[[ Entries supplied open ]]
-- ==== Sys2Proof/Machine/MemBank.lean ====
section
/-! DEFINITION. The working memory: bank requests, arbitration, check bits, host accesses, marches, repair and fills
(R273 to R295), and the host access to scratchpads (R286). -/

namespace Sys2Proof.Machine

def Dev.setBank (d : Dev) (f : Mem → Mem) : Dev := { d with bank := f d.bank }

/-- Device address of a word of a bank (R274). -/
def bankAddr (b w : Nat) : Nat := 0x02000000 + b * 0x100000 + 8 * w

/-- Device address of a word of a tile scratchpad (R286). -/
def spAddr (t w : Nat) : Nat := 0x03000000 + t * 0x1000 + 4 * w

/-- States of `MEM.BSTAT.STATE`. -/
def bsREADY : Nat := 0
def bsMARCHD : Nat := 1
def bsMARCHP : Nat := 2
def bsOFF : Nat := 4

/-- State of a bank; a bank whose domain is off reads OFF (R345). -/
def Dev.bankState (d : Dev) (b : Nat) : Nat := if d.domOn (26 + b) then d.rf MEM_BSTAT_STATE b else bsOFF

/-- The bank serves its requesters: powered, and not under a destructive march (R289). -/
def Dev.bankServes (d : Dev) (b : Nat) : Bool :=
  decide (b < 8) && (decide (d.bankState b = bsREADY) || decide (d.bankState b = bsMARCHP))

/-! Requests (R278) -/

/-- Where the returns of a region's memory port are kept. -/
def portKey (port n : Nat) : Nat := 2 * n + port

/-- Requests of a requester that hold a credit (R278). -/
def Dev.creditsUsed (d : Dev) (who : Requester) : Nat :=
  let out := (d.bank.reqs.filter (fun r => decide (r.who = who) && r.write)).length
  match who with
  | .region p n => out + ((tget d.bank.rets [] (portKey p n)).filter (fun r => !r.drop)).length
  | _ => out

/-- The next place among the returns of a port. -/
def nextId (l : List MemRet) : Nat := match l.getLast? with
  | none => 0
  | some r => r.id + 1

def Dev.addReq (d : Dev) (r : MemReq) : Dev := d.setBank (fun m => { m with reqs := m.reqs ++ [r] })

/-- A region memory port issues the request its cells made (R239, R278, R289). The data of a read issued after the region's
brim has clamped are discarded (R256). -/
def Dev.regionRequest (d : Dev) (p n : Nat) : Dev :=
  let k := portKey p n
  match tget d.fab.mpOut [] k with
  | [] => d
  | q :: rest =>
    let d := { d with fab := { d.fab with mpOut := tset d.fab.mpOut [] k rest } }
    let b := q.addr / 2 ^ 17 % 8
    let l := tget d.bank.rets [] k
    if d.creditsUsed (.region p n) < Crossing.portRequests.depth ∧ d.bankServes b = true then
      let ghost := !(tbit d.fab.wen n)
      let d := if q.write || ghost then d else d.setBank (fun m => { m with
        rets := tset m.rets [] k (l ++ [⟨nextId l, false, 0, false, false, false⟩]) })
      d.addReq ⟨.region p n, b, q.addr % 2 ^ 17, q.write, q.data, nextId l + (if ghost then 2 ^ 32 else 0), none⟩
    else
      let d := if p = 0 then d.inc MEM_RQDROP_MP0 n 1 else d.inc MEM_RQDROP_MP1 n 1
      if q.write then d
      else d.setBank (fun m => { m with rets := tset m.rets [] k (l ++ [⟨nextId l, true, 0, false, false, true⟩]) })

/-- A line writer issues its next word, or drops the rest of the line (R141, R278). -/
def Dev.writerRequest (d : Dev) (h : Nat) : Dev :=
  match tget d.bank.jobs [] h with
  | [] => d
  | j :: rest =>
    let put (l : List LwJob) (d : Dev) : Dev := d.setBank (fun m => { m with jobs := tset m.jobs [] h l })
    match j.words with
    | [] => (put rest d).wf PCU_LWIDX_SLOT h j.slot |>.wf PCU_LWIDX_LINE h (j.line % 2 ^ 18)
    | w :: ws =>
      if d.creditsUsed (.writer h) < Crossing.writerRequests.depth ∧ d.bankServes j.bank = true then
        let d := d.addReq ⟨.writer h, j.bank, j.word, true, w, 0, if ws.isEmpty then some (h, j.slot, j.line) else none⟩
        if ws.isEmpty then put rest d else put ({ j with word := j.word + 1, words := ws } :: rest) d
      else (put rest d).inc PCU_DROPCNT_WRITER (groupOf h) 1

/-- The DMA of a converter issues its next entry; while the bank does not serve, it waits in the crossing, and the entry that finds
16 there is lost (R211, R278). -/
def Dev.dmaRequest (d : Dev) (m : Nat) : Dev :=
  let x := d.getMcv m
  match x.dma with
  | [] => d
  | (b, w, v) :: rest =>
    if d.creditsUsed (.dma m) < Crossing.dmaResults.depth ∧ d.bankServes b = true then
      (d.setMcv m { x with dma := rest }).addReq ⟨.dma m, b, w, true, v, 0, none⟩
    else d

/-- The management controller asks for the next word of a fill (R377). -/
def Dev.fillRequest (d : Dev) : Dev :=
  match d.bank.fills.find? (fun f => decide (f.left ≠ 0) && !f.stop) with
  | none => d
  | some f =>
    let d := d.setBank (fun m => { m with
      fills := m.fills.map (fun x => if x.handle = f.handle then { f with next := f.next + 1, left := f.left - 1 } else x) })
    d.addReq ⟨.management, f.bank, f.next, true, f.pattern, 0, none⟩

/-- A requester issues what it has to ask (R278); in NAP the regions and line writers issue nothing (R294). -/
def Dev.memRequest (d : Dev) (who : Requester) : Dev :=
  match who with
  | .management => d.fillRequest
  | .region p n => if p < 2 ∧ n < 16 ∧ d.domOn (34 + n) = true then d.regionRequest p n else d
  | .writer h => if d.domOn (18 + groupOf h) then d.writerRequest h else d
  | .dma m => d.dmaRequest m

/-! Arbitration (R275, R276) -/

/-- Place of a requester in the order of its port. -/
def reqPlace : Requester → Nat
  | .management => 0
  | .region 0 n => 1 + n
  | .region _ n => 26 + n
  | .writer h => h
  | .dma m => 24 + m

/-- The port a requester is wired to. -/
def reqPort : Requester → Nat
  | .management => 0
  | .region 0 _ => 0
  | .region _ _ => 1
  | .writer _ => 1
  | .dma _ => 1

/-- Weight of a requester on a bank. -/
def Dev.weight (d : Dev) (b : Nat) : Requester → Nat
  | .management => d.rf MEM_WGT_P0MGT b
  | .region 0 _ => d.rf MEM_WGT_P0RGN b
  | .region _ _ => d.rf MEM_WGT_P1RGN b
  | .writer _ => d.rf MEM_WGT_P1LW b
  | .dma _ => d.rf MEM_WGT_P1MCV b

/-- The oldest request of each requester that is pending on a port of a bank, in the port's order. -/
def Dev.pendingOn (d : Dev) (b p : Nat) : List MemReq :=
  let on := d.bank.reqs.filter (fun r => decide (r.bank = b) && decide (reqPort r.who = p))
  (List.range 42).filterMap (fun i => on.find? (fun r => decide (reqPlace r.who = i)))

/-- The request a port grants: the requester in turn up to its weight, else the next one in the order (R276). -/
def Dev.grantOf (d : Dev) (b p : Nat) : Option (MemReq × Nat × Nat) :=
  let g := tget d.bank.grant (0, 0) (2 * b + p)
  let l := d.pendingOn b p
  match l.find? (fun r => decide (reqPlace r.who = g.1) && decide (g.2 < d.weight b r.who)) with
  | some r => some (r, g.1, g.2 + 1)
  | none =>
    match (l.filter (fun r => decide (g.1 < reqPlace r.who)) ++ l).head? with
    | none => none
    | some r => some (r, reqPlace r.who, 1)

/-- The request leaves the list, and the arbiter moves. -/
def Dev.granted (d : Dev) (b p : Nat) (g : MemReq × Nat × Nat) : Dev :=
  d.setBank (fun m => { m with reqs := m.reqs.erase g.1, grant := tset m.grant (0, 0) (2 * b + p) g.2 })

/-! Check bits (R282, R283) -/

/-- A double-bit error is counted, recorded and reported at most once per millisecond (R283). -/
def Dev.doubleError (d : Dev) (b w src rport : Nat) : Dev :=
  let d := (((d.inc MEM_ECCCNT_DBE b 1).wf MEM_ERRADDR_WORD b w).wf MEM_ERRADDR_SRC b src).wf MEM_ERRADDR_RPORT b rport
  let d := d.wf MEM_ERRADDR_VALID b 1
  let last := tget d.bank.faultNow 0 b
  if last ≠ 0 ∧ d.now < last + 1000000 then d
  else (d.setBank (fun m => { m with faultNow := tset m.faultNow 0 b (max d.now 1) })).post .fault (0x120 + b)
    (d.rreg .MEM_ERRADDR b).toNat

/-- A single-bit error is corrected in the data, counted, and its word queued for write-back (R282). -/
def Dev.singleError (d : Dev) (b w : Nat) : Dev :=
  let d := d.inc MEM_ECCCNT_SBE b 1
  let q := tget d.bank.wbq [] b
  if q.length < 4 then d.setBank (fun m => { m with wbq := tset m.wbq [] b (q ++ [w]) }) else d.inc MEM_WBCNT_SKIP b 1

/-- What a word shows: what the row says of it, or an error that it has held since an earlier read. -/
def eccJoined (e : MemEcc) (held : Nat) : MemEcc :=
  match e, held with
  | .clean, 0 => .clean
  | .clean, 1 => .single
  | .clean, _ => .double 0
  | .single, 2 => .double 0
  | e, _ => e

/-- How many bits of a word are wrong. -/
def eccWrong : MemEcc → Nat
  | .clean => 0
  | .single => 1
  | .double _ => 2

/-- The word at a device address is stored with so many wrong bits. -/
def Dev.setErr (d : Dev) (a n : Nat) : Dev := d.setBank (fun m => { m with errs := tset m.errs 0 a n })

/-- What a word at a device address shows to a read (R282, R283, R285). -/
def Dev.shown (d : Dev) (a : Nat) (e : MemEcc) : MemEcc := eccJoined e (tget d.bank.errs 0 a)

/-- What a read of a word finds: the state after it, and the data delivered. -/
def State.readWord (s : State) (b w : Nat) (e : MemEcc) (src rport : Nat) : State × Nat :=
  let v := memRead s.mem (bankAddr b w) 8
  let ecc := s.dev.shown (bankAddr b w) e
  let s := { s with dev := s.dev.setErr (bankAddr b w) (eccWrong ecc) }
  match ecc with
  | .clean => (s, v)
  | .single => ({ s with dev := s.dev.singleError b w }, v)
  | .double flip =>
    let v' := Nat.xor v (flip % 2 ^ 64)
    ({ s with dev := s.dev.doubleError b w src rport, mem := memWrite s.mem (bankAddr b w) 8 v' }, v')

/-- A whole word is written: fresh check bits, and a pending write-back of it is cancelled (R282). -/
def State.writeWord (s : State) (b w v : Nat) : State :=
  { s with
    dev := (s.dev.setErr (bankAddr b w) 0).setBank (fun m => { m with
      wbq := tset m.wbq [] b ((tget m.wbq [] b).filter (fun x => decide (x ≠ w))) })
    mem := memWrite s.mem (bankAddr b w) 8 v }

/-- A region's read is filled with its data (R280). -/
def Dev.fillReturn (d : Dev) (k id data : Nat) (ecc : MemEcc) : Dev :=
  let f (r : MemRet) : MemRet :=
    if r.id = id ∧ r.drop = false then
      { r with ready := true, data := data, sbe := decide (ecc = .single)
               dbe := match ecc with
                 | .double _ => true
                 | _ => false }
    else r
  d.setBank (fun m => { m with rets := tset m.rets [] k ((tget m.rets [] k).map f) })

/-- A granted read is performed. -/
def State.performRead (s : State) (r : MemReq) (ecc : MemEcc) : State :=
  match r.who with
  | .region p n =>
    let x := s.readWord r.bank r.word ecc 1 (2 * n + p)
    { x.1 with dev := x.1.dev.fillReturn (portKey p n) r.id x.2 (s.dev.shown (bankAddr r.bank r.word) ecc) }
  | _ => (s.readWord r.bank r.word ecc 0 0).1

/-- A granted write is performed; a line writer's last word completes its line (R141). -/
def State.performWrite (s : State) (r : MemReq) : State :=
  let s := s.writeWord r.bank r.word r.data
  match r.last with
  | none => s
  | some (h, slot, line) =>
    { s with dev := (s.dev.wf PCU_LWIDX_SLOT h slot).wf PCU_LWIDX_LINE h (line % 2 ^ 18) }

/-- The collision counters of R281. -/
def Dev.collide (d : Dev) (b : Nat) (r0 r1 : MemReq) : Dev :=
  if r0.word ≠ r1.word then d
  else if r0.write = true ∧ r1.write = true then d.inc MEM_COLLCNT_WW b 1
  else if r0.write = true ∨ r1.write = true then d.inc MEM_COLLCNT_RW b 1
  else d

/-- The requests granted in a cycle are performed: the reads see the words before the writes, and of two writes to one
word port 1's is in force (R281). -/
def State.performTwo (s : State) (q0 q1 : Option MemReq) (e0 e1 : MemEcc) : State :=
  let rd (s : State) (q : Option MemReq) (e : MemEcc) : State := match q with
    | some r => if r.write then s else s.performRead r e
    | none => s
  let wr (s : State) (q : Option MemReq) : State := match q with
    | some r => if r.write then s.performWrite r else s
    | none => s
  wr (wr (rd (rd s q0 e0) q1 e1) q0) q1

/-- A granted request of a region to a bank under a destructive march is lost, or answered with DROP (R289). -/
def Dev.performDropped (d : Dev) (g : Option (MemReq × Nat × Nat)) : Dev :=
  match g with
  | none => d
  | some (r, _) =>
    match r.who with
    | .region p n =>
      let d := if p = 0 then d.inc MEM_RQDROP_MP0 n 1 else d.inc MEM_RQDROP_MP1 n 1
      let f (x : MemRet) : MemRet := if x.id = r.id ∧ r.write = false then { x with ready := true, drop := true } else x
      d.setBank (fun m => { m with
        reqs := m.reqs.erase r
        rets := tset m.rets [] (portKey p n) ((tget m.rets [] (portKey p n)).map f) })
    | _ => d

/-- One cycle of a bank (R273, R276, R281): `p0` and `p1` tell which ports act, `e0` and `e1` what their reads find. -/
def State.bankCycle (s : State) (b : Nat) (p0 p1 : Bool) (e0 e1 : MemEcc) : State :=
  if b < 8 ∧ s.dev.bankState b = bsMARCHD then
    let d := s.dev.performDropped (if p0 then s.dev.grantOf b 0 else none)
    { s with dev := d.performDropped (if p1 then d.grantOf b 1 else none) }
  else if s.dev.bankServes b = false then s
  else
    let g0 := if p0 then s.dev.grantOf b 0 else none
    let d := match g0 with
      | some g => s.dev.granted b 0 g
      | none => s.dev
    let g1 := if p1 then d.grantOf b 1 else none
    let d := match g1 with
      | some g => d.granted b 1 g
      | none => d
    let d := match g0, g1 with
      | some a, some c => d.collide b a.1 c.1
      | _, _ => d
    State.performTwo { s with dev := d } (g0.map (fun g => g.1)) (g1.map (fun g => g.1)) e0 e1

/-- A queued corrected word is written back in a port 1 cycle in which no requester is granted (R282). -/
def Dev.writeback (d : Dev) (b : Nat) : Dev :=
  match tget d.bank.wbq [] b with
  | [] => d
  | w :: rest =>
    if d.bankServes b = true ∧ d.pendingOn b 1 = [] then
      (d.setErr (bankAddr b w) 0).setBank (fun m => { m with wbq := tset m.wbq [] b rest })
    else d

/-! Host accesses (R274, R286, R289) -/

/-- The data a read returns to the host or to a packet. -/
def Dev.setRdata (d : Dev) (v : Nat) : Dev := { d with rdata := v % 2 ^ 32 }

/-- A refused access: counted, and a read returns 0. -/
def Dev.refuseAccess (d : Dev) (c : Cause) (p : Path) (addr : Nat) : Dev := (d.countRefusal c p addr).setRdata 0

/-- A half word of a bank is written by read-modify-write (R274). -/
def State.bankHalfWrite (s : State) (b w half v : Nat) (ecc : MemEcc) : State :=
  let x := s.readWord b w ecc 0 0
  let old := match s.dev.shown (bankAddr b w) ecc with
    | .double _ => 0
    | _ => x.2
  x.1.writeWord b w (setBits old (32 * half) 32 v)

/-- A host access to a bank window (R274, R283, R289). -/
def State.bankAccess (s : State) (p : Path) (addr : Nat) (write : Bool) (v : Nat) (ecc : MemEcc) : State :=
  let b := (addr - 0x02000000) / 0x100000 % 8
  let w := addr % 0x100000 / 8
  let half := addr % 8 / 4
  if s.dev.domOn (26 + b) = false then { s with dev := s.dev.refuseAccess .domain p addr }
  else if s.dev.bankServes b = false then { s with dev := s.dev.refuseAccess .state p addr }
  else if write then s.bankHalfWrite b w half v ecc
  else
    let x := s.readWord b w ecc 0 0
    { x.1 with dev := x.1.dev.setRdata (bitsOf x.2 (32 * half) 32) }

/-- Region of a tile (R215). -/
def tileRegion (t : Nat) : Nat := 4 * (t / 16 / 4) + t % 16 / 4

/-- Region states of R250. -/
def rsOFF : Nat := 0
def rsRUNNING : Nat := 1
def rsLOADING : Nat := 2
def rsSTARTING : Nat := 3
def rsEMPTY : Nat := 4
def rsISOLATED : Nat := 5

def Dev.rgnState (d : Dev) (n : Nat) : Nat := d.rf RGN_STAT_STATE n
[[ Entries supplied closed ]]
## Exercise objective
Restate word for word only the lines above from the line containing "def Dev.refuseAccess (d" to the line containing "x.1.writeWord b w", both of them included.

## Response box
def Dev.refuseAccess (d : Dev) (c : Cause) (p : Path) (addr : Nat) : Dev := (d.countRefusal c p addr).setRdata 0

/-- A half word of a bank is written by read-modify-write (R274). -/
def State.bankHalfWrite (s : State) (b w half v : Nat) (ecc : MemEcc) : State :=
  let x := s.readWord b w ecc 0 0
  let old := match s.dev.shown (bankAddr b w) ecc with
    | .double _ => 0
    | _ => x.2
  x.1.writeWord b w (setBits old (32 * half) 32 v)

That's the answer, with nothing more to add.